-- ==== Sys2Proof/Machine/Check.lean ====
section
/-!
DEFINITION. Machine/Check.lean: the meanings of the writes to the check units and to the E2E units (R518, R520, R521). Each write
answers with a status of R456: 0 `OK`, 5 `MODE`, 6 `RANGE`, 8 `REFUSED`.
-/

namespace Sys2Proof.Machine

/-- The filter bits that a source has (R515); source 0 has no filter. -/
def cuFilterBits (source : Nat) : Nat :=
  match source with
  | 2 => 0x3 | 3 => 0x0FFF0003 | 4 => 0x1FF03 | 5 => 0x1F | _ => 0xFFFFFFFF

/-- Whether a value is in the range of [5000+c:sub] (R518, R525). -/
def cuRange (u : Cu) (sub v : Nat) : Bool :=
  match sub with
  | 1 => decide (v ≤ 5)
  | 2 => decide (v ≤ 3)
  | 3 => Nat.land v (cuFilterBits u.source) == v
  | 5 => decide (v < 2 ^ (CrcKind.ofCode u.crc).width)
  | 7 => decide (v ≤ 1)
  | 8 => decide (v ≤ 31) || v == 0xFF
  | _ => true

/-- A configuration write takes effect (R520, R525): a frame in progress is abandoned, and the running value is loaded. -/
def Cu.config (u : Cu) (sub v : Nat) : Cu :=
  let u := { u with inFrame := false, follow := none, missed := u.missed || u.inFrame }
  let u := match sub with
    | 1 => { u with source := v, bytes := 0 }
    | 2 => { u with crc := v }
    | 3 => { u with filter := v }
    | 4 => { u with init := v }
    | 7 => { u with framing := v }
    | _ => { u with recQ := v }
  { u with value := u.load }

/-- A write of [5000+c:01]–[5000+c:04], [5000+c:07] or [5000+c:08] (R520, R521). -/
def cuConfig (m : Main) (c : Fin 8) (sub v : Nat) : Nat × Main :=
  let u := m.cus[c]
  if !([1, 2, 3, 4, 7, 8] : List Nat).contains sub then (2, m)
  else if !m.pw.mode.isMain then (5, m)
  else if !cuRange u sub v then (6, m)
  else if u.owned then (8, m)
  else (0, modCu (countIf u.inFrame m 0x7018 0x04) c fun u => u.config sub v)

/-- CU_CONFIG_WRITE. -/
def execCuConfigWrite (c : Fin 8) (sub : BitVec 8) (value : BitVec 32) (s : State) : Out :=
  onService (fun m => (cuConfig m c sub.toNat value.toNat).2) s

/-- A write of [5000+c:05] (R518, R521): the running value is loaded; a frame in progress goes on from it. -/
def cuValue (m : Main) (c : Fin 8) (v : Nat) : Nat × Main :=
  let u := m.cus[c]
  if !(ctlOn m && (m.pw.mode.isMain || m.pw.mode == .hold)) then (5, m)
  else if !cuRange u 5 v then (6, m)
  else if u.owned then (8, m)
  else (0, modCu m c fun u => { u with value := v })

/-- CU_VALUE_WRITE. -/
def execCuValueWrite (c : Fin 8) (value : BitVec 32) (s : State) : Out := onService (fun m => (cuValue m c value.toNat).2) s

/-- A write of [5010:04] or [5010:05] in CALIBRATE (R480, R521): the unit released returns to source 0, the unit taken is reset. -/
def e2eWrite (m : Main) (generate : Bool) (v : Nat) : Nat × Main :=
  let sub := if generate then 0x05 else 0x04
  let old := cfgN m 0x5010 sub
  if m.pw.mode != .calibrate then (5, m)
  else if 7 < v || v = cfgN m 0x5010 (if generate then 0x04 else 0x05) then (6, m)
  else if v = old then (0, m)
  else
    let m := modCu m (finOf 8 old) fun u => { u with owned := false, source := 0 }
    (0, cfgSet (modCu m (finOf 8 v) fun _ => { owned := true }) 0x5010 sub v)

/-- E2E_UNIT_CHANGE. -/
def execE2eUnitChange (generate : Bool) (unit : Fin 8) (s : State) : Out := onService (fun m => (e2eWrite m generate unit.val).2) s

end Sys2Proof.Machine
end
──────────────────────────────
--- Activity ---
Reproduce, exactly and without additions, the run of lines from the start of the listing above to the line bearing "def execCuConfigWrite (c", inclusive.

--- Exercise answer ---
-- ==== Sys2Proof/Machine/Check.lean ====
section
/-!
DEFINITION. Machine/Check.lean: the meanings of the writes to the check units and to the E2E units (R518, R520, R521). Each write
answers with a status of R456: 0 `OK`, 5 `MODE`, 6 `RANGE`, 8 `REFUSED`.
-/

namespace Sys2Proof.Machine

/-- The filter bits that a source has (R515); source 0 has no filter. -/
def cuFilterBits (source : Nat) : Nat :=
  match source with
  | 2 => 0x3 | 3 => 0x0FFF0003 | 4 => 0x1FF03 | 5 => 0x1F | _ => 0xFFFFFFFF

/-- Whether a value is in the range of [5000+c:sub] (R518, R525). -/
def cuRange (u : Cu) (sub v : Nat) : Bool :=
  match sub with
  | 1 => decide (v ≤ 5)
  | 2 => decide (v ≤ 3)
  | 3 => Nat.land v (cuFilterBits u.source) == v
  | 5 => decide (v < 2 ^ (CrcKind.ofCode u.crc).width)
  | 7 => decide (v ≤ 1)
  | 8 => decide (v ≤ 31) || v == 0xFF
  | _ => true

/-- A configuration write takes effect (R520, R525): a frame in progress is abandoned, and the running value is loaded. -/
def Cu.config (u : Cu) (sub v : Nat) : Cu :=
  let u := { u with inFrame := false, follow := none, missed := u.missed || u.inFrame }
  let u := match sub with
    | 1 => { u with source := v, bytes := 0 }
    | 2 => { u with crc := v }
    | 3 => { u with filter := v }
    | 4 => { u with init := v }
    | 7 => { u with framing := v }
    | _ => { u with recQ := v }
  { u with value := u.load }

/-- A write of [5000+c:01]–[5000+c:04], [5000+c:07] or [5000+c:08] (R520, R521). -/
def cuConfig (m : Main) (c : Fin 8) (sub v : Nat) : Nat × Main :=
  let u := m.cus[c]
  if !([1, 2, 3, 4, 7, 8] : List Nat).contains sub then (2, m)
  else if !m.pw.mode.isMain then (5, m)
  else if !cuRange u sub v then (6, m)
  else if u.owned then (8, m)
  else (0, modCu (countIf u.inFrame m 0x7018 0x04) c fun u => u.config sub v)

/-- CU_CONFIG_WRITE. -/
def execCuConfigWrite (c : Fin 8) (sub : BitVec 8) (value : BitVec 32) (s : State) : Out :=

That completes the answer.